Goal of the exercise:
Determine the number of lines in these entries that hold the word "class". Give the number and nothing more.

Dataset records:
*** Begin section ***
/-- SQUASH (R412). -/
def State.squash (s : State) (r : SeqReq) (a n : Nat) : GRes Word :=
  let seq := field a 0 16
  let ck := field a 16 6
  let go (ckp : Option GPoint) (q : Seq) (s : State) : GRes Word :=
    let s := s.squashAct seq n ckp
    (.ok 0, match q.drafter with | some (t, e) => s.placeEvent t e seq n | none => s)
  gthen (s.gSeq r.asid seq) fun q s =>
    if q.evicted then (.error (.st 11), s)
    else if field a 22 10 ≠ 0 ∨ 32 < ck ∨ 2 ^ 20 ≤ n then (.error (.st 4), s)
    else if ck = 32 then go none q s
    else match q.g with
      | none => (.error (.st 5), s)
      | some g => match g.ck ck with
        | none => (.error (.st 6), s)
        | some p => if p.len ≠ n then (.error (.st 10), s) else go (some p) q s

/-- SQSET.ENTRY (R414); the registration of a thread that has exited has ended (R401). -/
def State.sqsetEntry (s : State) (r : SeqReq) (tag a : Word) : GRes Word :=
  if tag.getLsbD 63 = false ∨ a.toNat % 8 ≠ 0 then (.error (.st 4), s)
  else gthen (s.gSeq r.asid (field tag.toNat 0 16)) fun _ s =>
    (.ok 0, s.onSeq (field tag.toNat 0 16) fun q =>
      { q with drafter := if (s.thread r.thread).exited then none else some (r.thread, a) })

/-- SQSET.UNREG (R414). -/
def State.sqsetUnreg (s : State) (r : SeqReq) (tag : Word) : State :=
  s.onSeq (field tag.toNat 0 16) fun q =>
    { q with drafter := match q.drafter with | some (t, e) => if t = r.thread then none else some (t, e) | none => none }

/-- Performs a class N request: the value of its destination. -/
def State.genPerform (s : State) (r : SeqReq) : GRes Word :=
  match r.kind with
  | .grinit a img => s.grinit r a.toNat img.toNat
  | .grmask seq off op => s.grmask r seq.toNat off op
  | .gradv a _ _ _ => s.gradv r a.toNat
  | .grckptSave seq c => s.grckpt r seq.toNat fun g => g.cks.set c (some g.cur)
  | .grckptRel seq c => s.grckpt r seq.toNat fun g => g.cks.set c none
  | .grckptRelall seq => s.grckpt r seq.toNat fun g => g.cks.map fun _ => none
  | .grroll seq c => s.grroll r seq.toNat c
  | .grfork a => s.grfork r a.toNat
  | .grstat seq ck => (.ok (s.grstat r seq.toNat ck), s)
  | .squash a n => s.squash r a.toNat n.toNat
  | .sqsetEntry tag a => s.sqsetEntry r tag a
  | .sqsetUnreg tag => (.ok 0, s.sqsetUnreg r tag)
  | _ => (.ok 0, s)

/-! ## Issuing (R404) -/

/-- GRINIT (R406). -/
def execGrinit (g : Guard) (d a img : Operand) (s : State) : Outcome State Fault Refusal :=
  .next (s.lanesOk (.grinit g d a img) offMem fun s l => s.request l d (.grinit (s.src l a 64) (s.src l img 64)))

/-- GRMASK (R407): the offset is checked at issue, and the lane waits for the range-lock entry. -/
def execGrmask (g : Guard) (d seq off : Operand) (s : State) : Outcome State Fault Refusal :=
  .next (s.lanes (.grmask g d seq off) offMem fun s l =>
    let o := (s.src l off 32).toNat
    if o % 32 ≠ 0 then .fault 0x02 0
    else if !s.inSpace .core o 32768 then .fault 0x08 (permInfo 1 o)
    else
      let n := s.src32 l seq
      let op := s.nextId
      let s := s.startOp l [l] (.mask 0) [(true, .core, s.ig.team, o, 32768)]
      let s := s.request l d (.grmask n o op)
      .ok (s.onOp op fun x => { x with kind := .mask (s.nextId - 1) }))

/-- GRADV (R408): the predicate slice is pending from issue on, as the status is. -/
def execGradv (g : Guard) (d a : Operand) (q : PredBit) (s : State) : Outcome State Fault Refusal :=
  .next (s.lanesOk (.gradv g d a q) offMem fun s l =>
    let old := s.predSlice l q
    let p := s.nextId
    let s := (s.onLane l (·.addPend { id := p, slices := [q.slice.toNat], vals := [], known := false })).fresh
    s.request l d (.gradv (s.src l a 64) q old p))

/-- GRCKPT.SAVE (R409). -/
def execGrckptSave (g : Guard) (d seq : Operand) (c : BitVec 5) (s : State) : Outcome State Fault Refusal :=
  .next (s.lanesOk (.grckptSave g d seq c) offMem fun s l => s.request l d (.grckptSave (s.src32 l seq) c.toNat))

/-- GRCKPT.REL (R409). -/
def execGrckptRel (g : Guard) (d seq : Operand) (c : BitVec 5) (s : State) : Outcome State Fault Refusal :=
  .next (s.lanesOk (.grckptRel g d seq c) offMem fun s l => s.request l d (.grckptRel (s.src32 l seq) c.toNat))

/-- GRCKPT.RELALL (R409). -/
def execGrckptRelall (g : Guard) (d seq : Operand) (s : State) : Outcome State Fault Refusal :=
  .next (s.lanesOk (.grckptRelall g d seq) offMem fun s l => s.request l d (.grckptRelall (s.src32 l seq)))

/-- GRROLL (R409). -/
def execGrroll (g : Guard) (d seq : Operand) (c : BitVec 5) (s : State) : Outcome State Fault Refusal :=
  .next (s.lanesOk (.grroll g d seq c) offMem fun s l => s.request l d (.grroll (s.src32 l seq) c.toNat))

/-- GRFORK (R410). -/
def execGrfork (g : Guard) (d a : Operand) (s : State) : Outcome State Fault Refusal :=
  .next (s.lanesOk (.grfork g d a) offMem fun s l => s.request l d (.grfork (s.src32 l a)))

/-- GRSTAT (R411). -/
def execGrstat (g : Guard) (d seq : Operand) (ck : Bool) (s : State) : Outcome State Fault Refusal :=
  .next (s.lanesOk (.grstat g d seq ck) offMem fun s l => s.request l d (.grstat (s.src32 l seq) ck))

/-- SQUASH (R412). -/
def execSquash (g : Guard) (d a n : Operand) (s : State) : Outcome State Fault Refusal :=
  .next (s.lanesOk (.squash g d a n) offMem fun s l => s.request l d (.squash (s.src32 l a) (s.src32 l n)))

/-- SQSET.TAG (R414): DTAG changes at issue. -/
def execSqsetTag (g : Guard) (d a : Operand) (s : State) : Outcome State Fault Refusal :=
  .next (s.lanesOk (.sqsetTag g d a) offMem fun s l =>
    let v := s.src l a 64
    if field v.toNat 36 28 ≠ 0 then s.dst l d 4
    else (s.onLane l fun th => { th with dtag := 0x8000000000000000 ||| v }).dst l d 0)

/-- SQSET.OFF (R414): DTAG.EN changes at issue. -/
def execSqsetOff (g : Guard) (d : Operand) (s : State) : Outcome State Fault Refusal :=
  .next (s.lanesOk (.sqsetOff g d) offMem fun s l =>
    (s.onLane l fun th => { th with dtag := th.dtag &&& ~~~0x8000000000000000 }).dst l d 0)

/-- SQSET.ENTRY (R414). -/
def execSqsetEntry (g : Guard) (d a : Operand) (s : State) : Outcome State Fault Refusal :=
  .next (s.lanesOk (.sqsetEntry g d a) offMem fun s l => s.request l d (.sqsetEntry (s.lt l).dtag (s.src l a 64)))

/-- SQSET.UNREG (R414). -/
def execSqsetUnreg (g : Guard) (d : Operand) (s : State) : Outcome State Fault Refusal :=
  .next (s.lanesOk (.sqsetUnreg g d) offMem fun s l => s.request l d (.sqsetUnreg (s.lt l).dtag))

/-- The hash of RNG (R416). -/
def rngHash (a : Word) (c : W32) : W32 :=
  let x : W32 := a.setWidth 32 ^^^ ((a >>> 32).setWidth 32 * 0x9E3779B9)
  let h := x ^^^ (c * 0x85EBCA6B)
  let h := (h ^^^ (h >>> 16)) * 0x6C8E9CF5
  let h := (h ^^^ (h >>> 15)) * 0xA3B195A7
  h ^^^ (h >>> 16)

/-- RNG (R416). -/
def execRng (g : Guard) (d a b : Operand) (s : State) : Outcome State Fault Refusal :=
  .next (s.lanesVal (.rng g d a b) d fun s l =>
    let h := rngHash (s.src l a 64) ((s.src l b 32).setWidth 32)
    if d.w = .w24 then (h >>> 8).setWidth 64 else h.setWidth 64)

/-! ## Walkers (R26) -/

/-- Does a request take a walker (R26)? -/
def ReqKind.walks : ReqKind → Bool
  | .grinit .. | .grmask .. | .gradv .. | .grckptSave .. | .grckptRel .. | .grckptRelall .. | .grroll .. | .grfork ..
  | .grstat .. | .squash .. | .sqsetEntry .. | .sqsetUnreg .. => true
  | _ => false

/-- Does a request go to the scheduler, not to the sequence table (R434–R436)? -/
def ReqKind.sched : ReqKind → Bool
  | .launch .. | .ldepAdd .. | .ldepGo .. | .lquery .. => true
  | _ => false

/-- The sequences a request names (R394). -/
def ReqKind.seqs : ReqKind → List Nat
  | .kvmap k | .kvapp k _ => [field k.toNat 0 16]
  | .kvalloc a _ | .kvfree a | .kvcommit a _ | .kvtrim a _ | .squash a _ | .seqinfo a _ => [a.toNat % 65536]
  | .kvfork a _ | .grfork a => [a.toNat % 65536, a.toNat / 65536]
  | .grinit a _ | .gradv a _ _ _ | .sqsetEntry a _ | .sqsetUnreg a | .seqadm a => [field a.toNat 0 16]
  | .grmask q _ _ | .grckptSave q _ | .grckptRel q _ | .grckptRelall q | .grroll q _ | .grstat q _ | .seqret q => [q.toNat % 65536]
  | .launch .. | .ldepAdd .. | .ldepGo .. | .lquery .. => []

/-- Has a request reached the table? A GRMASK stalls until it has its range-lock entry (R407). -/
def State.reqReached (s : State) (r : SeqReq) : Bool :=
  match r.kind with
  | .grmask _ _ op => (s.opOf op).all fun o => o.first
  | _ => true

/-- Must a request of a partition, by its place in the order, still wait for an earlier one (R369, R394)? The words of class M and O of a
partition reach the table in issue order, and those that name one sequence take effect in that order; a request of any partition waits
while one that names its sequence is being performed. -/
def State.earlierOf (s : State) (part id : Nat) (walks : Bool) (seqs : List Nat) : Bool :=
  let meets (w : Bool) (q : List Nat) : Bool := (!walks && !w) || q.any seqs.contains
  (s.reqs.any fun r => r.part == part && decide (r.ord < id) && !r.kind.sched && meets r.kind.walks r.kind.seqs && s.reqReached r) ||
    (s.reqs.any fun r => r.begun && r.ord != id && r.kind.seqs.any seqs.contains) ||
    s.ops.any fun o => decide (o.id < id) && match o.kind with
      | .attn a => !a.accepted && !(s.cluster (s.team o.team).cluster).out && o.core == part / 4 && (s.group (s.thread o.thread).grp).partition == part % 4 &&
          meets false [field a.key.toNat 0 16]
      | _ => false

/-- Does a request wait in its die's walker queue? -/
def State.queued (s : State) (r : SeqReq) : Bool := r.kind.walks && !r.walker && s.reqReached r

/-- WALKER_REQUEST_START (R26): the request that has been longest in a die's queue gains one of its 16 walkers. The spec does not give
the order in which requests of different cores arrive there; DESIGN CHOICE: the order of issue, and for a GRMASK the time it has its
range-lock entry (log entry 51). -/
def execWalkerRequestStart (id : Nat) (s : State) : Outcome State Fault Refusal :=
  .next (match s.reqs.find? fun r => r.id == id with
    | some r =>
      let mine := s.reqs.filter fun x => dieOf (x.part / 4) == dieOf (r.part / 4)
      if s.queued r && decide ((mine.filter (·.walker)).length < 16) && !(mine.any fun x => decide (x.ord < r.ord) && s.queued x) then
        { s with reqs := s.reqs.map fun x => if x.id = id then { x with walker := true } else x }
      else s
    | none => s)

/-! ## The squash event (R403) -/

/-- Is a thread between the chains of a basted run (R38)? -/
def State.midRun (s : State) (t : Nat) : Bool :=
  let th := s.thread t
  s.runs.any fun r => r.grp == th.grp && r.lanes.contains th.lane

/-- May a thread's next chain issue under the scoreboard (R169)? -/
def State.nextOk (s : State) (t : Nat) : Bool :=
  match s.fetchOf t with
  | .chain c => s.scoreOk t c
  | .noX => true
  | .line _ => false

/-- Does a thread take its pending event before its next chain (R403)? -/
def State.takesEvent (s : State) (t : Nat) : Bool :=
  let th := s.thread t
  th.ev.isSome && !th.exited && th.wait == .none && th.delay.isNone && th.later.isNone && !s.deciding t && !laneIn (s.group th.grp).tset th.lane &&
    !s.midRun t && th.spr == 0 && !(s.cluster (s.team (s.teamOf t)).cluster).out && s.nextOk t

/-- SQUASH_EVENT_TAKEN (R403): the thread goes to ENTRY, or traps when ENTRY is 0; a trap that finds a trap set is deferred with
the event still pending (R444). -/
def execSquashEventTaken (t : Nat) (s : State) : Outcome State Fault Refusal :=
  .next (if s.takesEvent t then
      let th := s.thread t
      let (info, entry) := th.ev.getD (0, 0)
      let take (s : State) : State := s.onThread t fun th => { th with sqpc := th.pc, sqinfo := info, ev := none }
      if entry ≠ 0 then (take s).onThread t fun th => { th with pc := entry }
      else if (s.group th.grp).tset ≠ 0 ∧ (s.recOf th.grp).trapv ≠ 0 then
        s.onThread t fun th => { th with wait := .deferred, waitAt := th.pc }
      else
        let s := take s
        let w := (s.iword (s.coreOf t) (s.asidOf t) th.pc.toNat).getD 0
        ({ s with issue := { (default : Issue) with
            grp := th.grp, lanes := [th.lane], pc := th.pc, wordAddr := th.pc, nextPc := th.pc, runPc := th.pc,
            skipPc := s.skipOf t, word := w,
            faults := [{ stage := 6, lane := th.lane, cause := 0x16, info, word := w }] } }).trapDecide.handlerDelay s
    else s)

end Machine
end Sys2Proof
end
*** End section ***
Solution to this exercise:
2